Scientists Taking Steps to Defend Work on Climate - retro
http://www.nytimes.com/2010/03/03/science/earth/03climate.html?hp

======
lotharbot
Imagine an engineer who normally comes to work in jeans and a t-shirt. One day
the boss says "I want you to present your product tomorrow. Here's the
address." So the engineer cobbles together a demo, dresses up in his kakhis
and a polo shirt, and shows up to present... at a nationally-televised, black-
tie event. That's analagous to the situation in which climate scientists now
find themselves.

For the most part, climate scientists are doing normal science, and thinking
in terms of presenting their work to other scientists. But their work has
become the centerpiece for huge global initiatives with large economic,
environmental, and political impacts.

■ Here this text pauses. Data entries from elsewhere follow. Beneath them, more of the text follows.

/-! ### `writeI` -/

@[simp] theorem State.writeI_v (s : State) (w : Word) : (s.writeI w).v = s.v := rfl
@[simp] theorem State.writeI_i (s : State) (w : Word) : (s.writeI w).i = w := rfl
@[simp] theorem State.writeI_pc (s : State) (w : Word) : (s.writeI w).pc = s.pc := rfl
@[simp] theorem State.writeI_sp (s : State) (w : Word) : (s.writeI w).sp = s.sp := rfl
@[simp] theorem State.writeI_stack (s : State) (w : Word) : (s.writeI w).stack = s.stack := rfl
@[simp] theorem State.writeI_dt (s : State) (w : Word) : (s.writeI w).dt = s.dt := rfl
@[simp] theorem State.writeI_st (s : State) (w : Word) : (s.writeI w).st = s.st := rfl
@[simp] theorem State.writeI_key (s : State) (w : Word) : (s.writeI w).key = s.key := rfl
@[simp] theorem State.writeI_flags (s : State) (w : Word) : (s.writeI w).flags = s.flags := rfl
@[simp] theorem State.writeI_mode (s : State) (w : Word) : (s.writeI w).mode = s.mode := rfl
@[simp] theorem State.writeI_fb (s : State) (w : Word) : (s.writeI w).fb = s.fb := rfl
@[simp] theorem State.writeI_dirty (s : State) (w : Word) : (s.writeI w).dirty = s.dirty := rfl
@[simp] theorem State.writeI_exit (s : State) (w : Word) : (s.writeI w).exit = s.exit := rfl
@[simp] theorem State.writeI_waiting (s : State) (w : Word) : (s.writeI w).waiting = s.waiting := rfl
@[simp] theorem State.writeI_err (s : State) (w : Word) : (s.writeI w).err = s.err := rfl
@[simp] theorem State.writeI_mem (s : State) (w : Word) : (s.writeI w).mem = s.mem := rfl
@[simp] theorem State.writeI_cfg (s : State) (w : Word) : (s.writeI w).cfg = s.cfg := rfl
@[simp] theorem State.writeI_rndIx (s : State) (w : Word) : (s.writeI w).rndIx = s.rndIx := rfl
@[simp] theorem State.writeI_readV (s : State) (w : Word) (q : RegIx) : (s.writeI w).readV q = s.readV q := rfl
@[simp] theorem State.writeI_readByte (s : State) (w : Word) (q : Nat) : (s.writeI w).readByte q = s.readByte q := rfl
@[simp] theorem State.writeI_pixelAt (s : State) (w : Word) (p q : Nat) : (s.writeI w).pixelAt p q = s.pixelAt p q := rfl

/-! ### `saveToFlags` -/

@[simp] theorem State.saveToFlags_v (s : State) : (s.saveToFlags).v = s.v := rfl
@[simp] theorem State.saveToFlags_i (s : State) : (s.saveToFlags).i = s.i := rfl
@[simp] theorem State.saveToFlags_pc (s : State) : (s.saveToFlags).pc = s.pc := rfl
@[simp] theorem State.saveToFlags_sp (s : State) : (s.saveToFlags).sp = s.sp := rfl
@[simp] theorem State.saveToFlags_stack (s : State) : (s.saveToFlags).stack = s.stack := rfl
@[simp] theorem State.saveToFlags_dt (s : State) : (s.saveToFlags).dt = s.dt := rfl
@[simp] theorem State.saveToFlags_st (s : State) : (s.saveToFlags).st = s.st := rfl
@[simp] theorem State.saveToFlags_key (s : State) : (s.saveToFlags).key = s.key := rfl
@[simp] theorem State.saveToFlags_mode (s : State) : (s.saveToFlags).mode = s.mode := rfl
@[simp] theorem State.saveToFlags_fb (s : State) : (s.saveToFlags).fb = s.fb := rfl
@[simp] theorem State.saveToFlags_dirty (s : State) : (s.saveToFlags).dirty = s.dirty := rfl
@[simp] theorem State.saveToFlags_exit (s : State) : (s.saveToFlags).exit = s.exit := rfl
@[simp] theorem State.saveToFlags_waiting (s : State) : (s.saveToFlags).waiting = s.waiting := rfl
@[simp] theorem State.saveToFlags_err (s : State) : (s.saveToFlags).err = s.err := rfl
@[simp] theorem State.saveToFlags_mem (s : State) : (s.saveToFlags).mem = s.mem := rfl
@[simp] theorem State.saveToFlags_cfg (s : State) : (s.saveToFlags).cfg = s.cfg := rfl
@[simp] theorem State.saveToFlags_rndIx (s : State) : (s.saveToFlags).rndIx = s.rndIx := rfl
@[simp] theorem State.saveToFlags_readV (s : State) (q : RegIx) : (s.saveToFlags).readV q = s.readV q := rfl
@[simp] theorem State.saveToFlags_readByte (s : State) (q : Nat) : (s.saveToFlags).readByte q = s.readByte q := rfl
@[simp] theorem State.saveToFlags_pixelAt (s : State) (p q : Nat) : (s.saveToFlags).pixelAt p q = s.pixelAt p q := rfl

/-! ### `show` -/

@[simp] theorem State.show_v (s : State) (g : Grid) : (s.show g).v = s.v := rfl
@[simp] theorem State.show_i (s : State) (g : Grid) : (s.show g).i = s.i := rfl
@[simp] theorem State.show_pc (s : State) (g : Grid) : (s.show g).pc = pcPlus s.pc 2 := rfl
@[simp] theorem State.show_sp (s : State) (g : Grid) : (s.show g).sp = s.sp := rfl
@[simp] theorem State.show_stack (s : State) (g : Grid) : (s.show g).stack = s.stack := rfl
@[simp] theorem State.show_dt (s : State) (g : Grid) : (s.show g).dt = s.dt := rfl
@[simp] theorem State.show_st (s : State) (g : Grid) : (s.show g).st = s.st := rfl
@[simp] theorem State.show_key (s : State) (g : Grid) : (s.show g).key = s.key := rfl
@[simp] theorem State.show_flags (s : State) (g : Grid) : (s.show g).flags = s.flags := rfl
@[simp] theorem State.show_mode (s : State) (g : Grid) : (s.show g).mode = s.mode := rfl
@[simp] theorem State.show_fb (s : State) (g : Grid) : (s.show g).fb = g := rfl
@[simp] theorem State.show_dirty (s : State) (g : Grid) : (s.show g).dirty = true := rfl
@[simp] theorem State.show_exit (s : State) (g : Grid) : (s.show g).exit = s.exit := rfl
@[simp] theorem State.show_waiting (s : State) (g : Grid) : (s.show g).waiting = s.waiting := rfl
@[simp] theorem State.show_err (s : State) (g : Grid) : (s.show g).err = s.err := rfl
@[simp] theorem State.show_mem (s : State) (g : Grid) : (s.show g).mem = s.mem := rfl
@[simp] theorem State.show_cfg (s : State) (g : Grid) : (s.show g).cfg = s.cfg := rfl
@[simp] theorem State.show_rndIx (s : State) (g : Grid) : (s.show g).rndIx = s.rndIx := rfl
@[simp] theorem State.show_readV (s : State) (g : Grid) (q : RegIx) : (s.show g).readV q = s.readV q := rfl
@[simp] theorem State.show_readByte (s : State) (g : Grid) (q : Nat) : (s.show g).readByte q = s.readByte q := rfl
@[simp] theorem State.show_pixelAt (s : State) (g : Grid) (p q : Nat) : (s.show g).pixelAt p q = pixel g p q := rfl

/-! ### `tick` -/

@[simp] theorem State.tick_v (s : State) : (s.tick).v = s.v := rfl
@[simp] theorem State.tick_i (s : State) : (s.tick).i = s.i := rfl
@[simp] theorem State.tick_pc (s : State) : (s.tick).pc = s.pc := rfl
@[simp] theorem State.tick_sp (s : State) : (s.tick).sp = s.sp := rfl
@[simp] theorem State.tick_stack (s : State) : (s.tick).stack = s.stack := rfl
@[simp] theorem State.tick_dt (s : State) : (s.tick).dt = tickTimer s.dt := rfl
@[simp] theorem State.tick_st (s : State) : (s.tick).st = tickTimer s.st := rfl
@[simp] theorem State.tick_key (s : State) : (s.tick).key = s.key := rfl
@[simp] theorem State.tick_flags (s : State) : (s.tick).flags = s.flags := rfl
@[simp] theorem State.tick_mode (s : State) : (s.tick).mode = s.mode := rfl
@[simp] theorem State.tick_fb (s : State) : (s.tick).fb = s.fb := rfl
@[simp] theorem State.tick_dirty (s : State) : (s.tick).dirty = s.dirty := rfl
@[simp] theorem State.tick_exit (s : State) : (s.tick).exit = s.exit := rfl
@[simp] theorem State.tick_waiting (s : State) : (s.tick).waiting = s.waiting := rfl
@[simp] theorem State.tick_err (s : State) : (s.tick).err = s.err := rfl
@[simp] theorem State.tick_mem (s : State) : (s.tick).mem = s.mem := rfl
@[simp] theorem State.tick_cfg (s : State) : (s.tick).cfg = s.cfg := rfl
@[simp] theorem State.tick_rndIx (s : State) : (s.tick).rndIx = s.rndIx := rfl
@[simp] theorem State.tick_readV (s : State) (q : RegIx) : (s.tick).readV q = s.readV q := rfl
@[simp] theorem State.tick_readByte (s : State) (q : Nat) : (s.tick).readByte q = s.readByte q := rfl
@[simp] theorem State.tick_pixelAt (s : State) (p q : Nat) : (s.tick).pixelAt p q = s.pixelAt p q := rfl

/-! ### `setKeys` -/

@[simp] theorem State.setKeys_v (s : State) (k : Vector Bool 16) : (s.setKeys k).v = s.v := rfl
@[simp] theorem State.setKeys_i (s : State) (k : Vector Bool 16) : (s.setKeys k).i = s.i := rfl
@[simp] theorem State.setKeys_pc (s : State) (k : Vector Bool 16) : (s.setKeys k).pc = s.pc := rfl
@[simp] theorem State.setKeys_sp (s : State) (k : Vector Bool 16) : (s.setKeys k).sp = s.sp := rfl
@[simp] theorem State.setKeys_stack (s : State) (k : Vector Bool 16) : (s.setKeys k).stack = s.stack := rfl
@[simp] theorem State.setKeys_dt (s : State) (k : Vector Bool 16) : (s.setKeys k).dt = s.dt := rfl
@[simp] theorem State.setKeys_st (s : State) (k : Vector Bool 16) : (s.setKeys k).st = s.st := rfl
@[simp] theorem State.setKeys_key (s : State) (k : Vector Bool 16) : (s.setKeys k).key = k := rfl
@[simp] theorem State.setKeys_flags (s : State) (k : Vector Bool 16) : (s.setKeys k).flags = s.flags := rfl
@[simp] theorem State.setKeys_mode (s : State) (k : Vector Bool 16) : (s.setKeys k).mode = s.mode := rfl
@[simp] theorem State.setKeys_fb (s : State) (k : Vector Bool 16) : (s.setKeys k).fb = s.fb := rfl
@[simp] theorem State.setKeys_dirty (s : State) (k : Vector Bool 16) : (s.setKeys k).dirty = s.dirty := rfl
@[simp] theorem State.setKeys_exit (s : State) (k : Vector Bool 16) : (s.setKeys k).exit = s.exit := rfl
@[simp] theorem State.setKeys_waiting (s : State) (k : Vector Bool 16) : (s.setKeys k).waiting = s.waiting := rfl
@[simp] theorem State.setKeys_err (s : State) (k : Vector Bool 16) : (s.setKeys k).err = s.err := rfl
@[simp] theorem State.setKeys_mem (s : State) (k : Vector Bool 16) : (s.setKeys k).mem = s.mem := rfl
@[simp] theorem State.setKeys_cfg (s : State) (k : Vector Bool 16) : (s.setKeys k).cfg = s.cfg := rfl
@[simp] theorem State.setKeys_rndIx (s : State) (k : Vector Bool 16) : (s.setKeys k).rndIx = s.rndIx := rfl
@[simp] theorem State.setKeys_readV (s : State) (k : Vector Bool 16) (q : RegIx) : (s.setKeys k).readV q = s.readV q := rfl
@[simp] theorem State.setKeys_readByte (s : State) (k : Vector Bool 16) (q : Nat) : (s.setKeys k).readByte q = s.readByte q := rfl
@[simp] theorem State.setKeys_pixelAt (s : State) (k : Vector Bool 16) (p q : Nat) : (s.setKeys k).pixelAt p q = s.pixelAt p q := rfl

This means their results, methods, and
even personalities are being subject to an unusual degree of criticism (some
valid, some not.)

Given the situation, it's absolutely vital for climate scientists to be as
forthcoming as possible -- engaging critics, admitting mistakes, and opening
up data (as in the article's subtitle.) It's absolutely vital for climate
scientists to do a better job of explaining than they've done thus far, and to
be very clear about what's known to what level of certainty based on what
evidence.

(IMO, it's also absolutely vital for scientists, rather than politically
polarized figures like Al Gore, to do the explaining.)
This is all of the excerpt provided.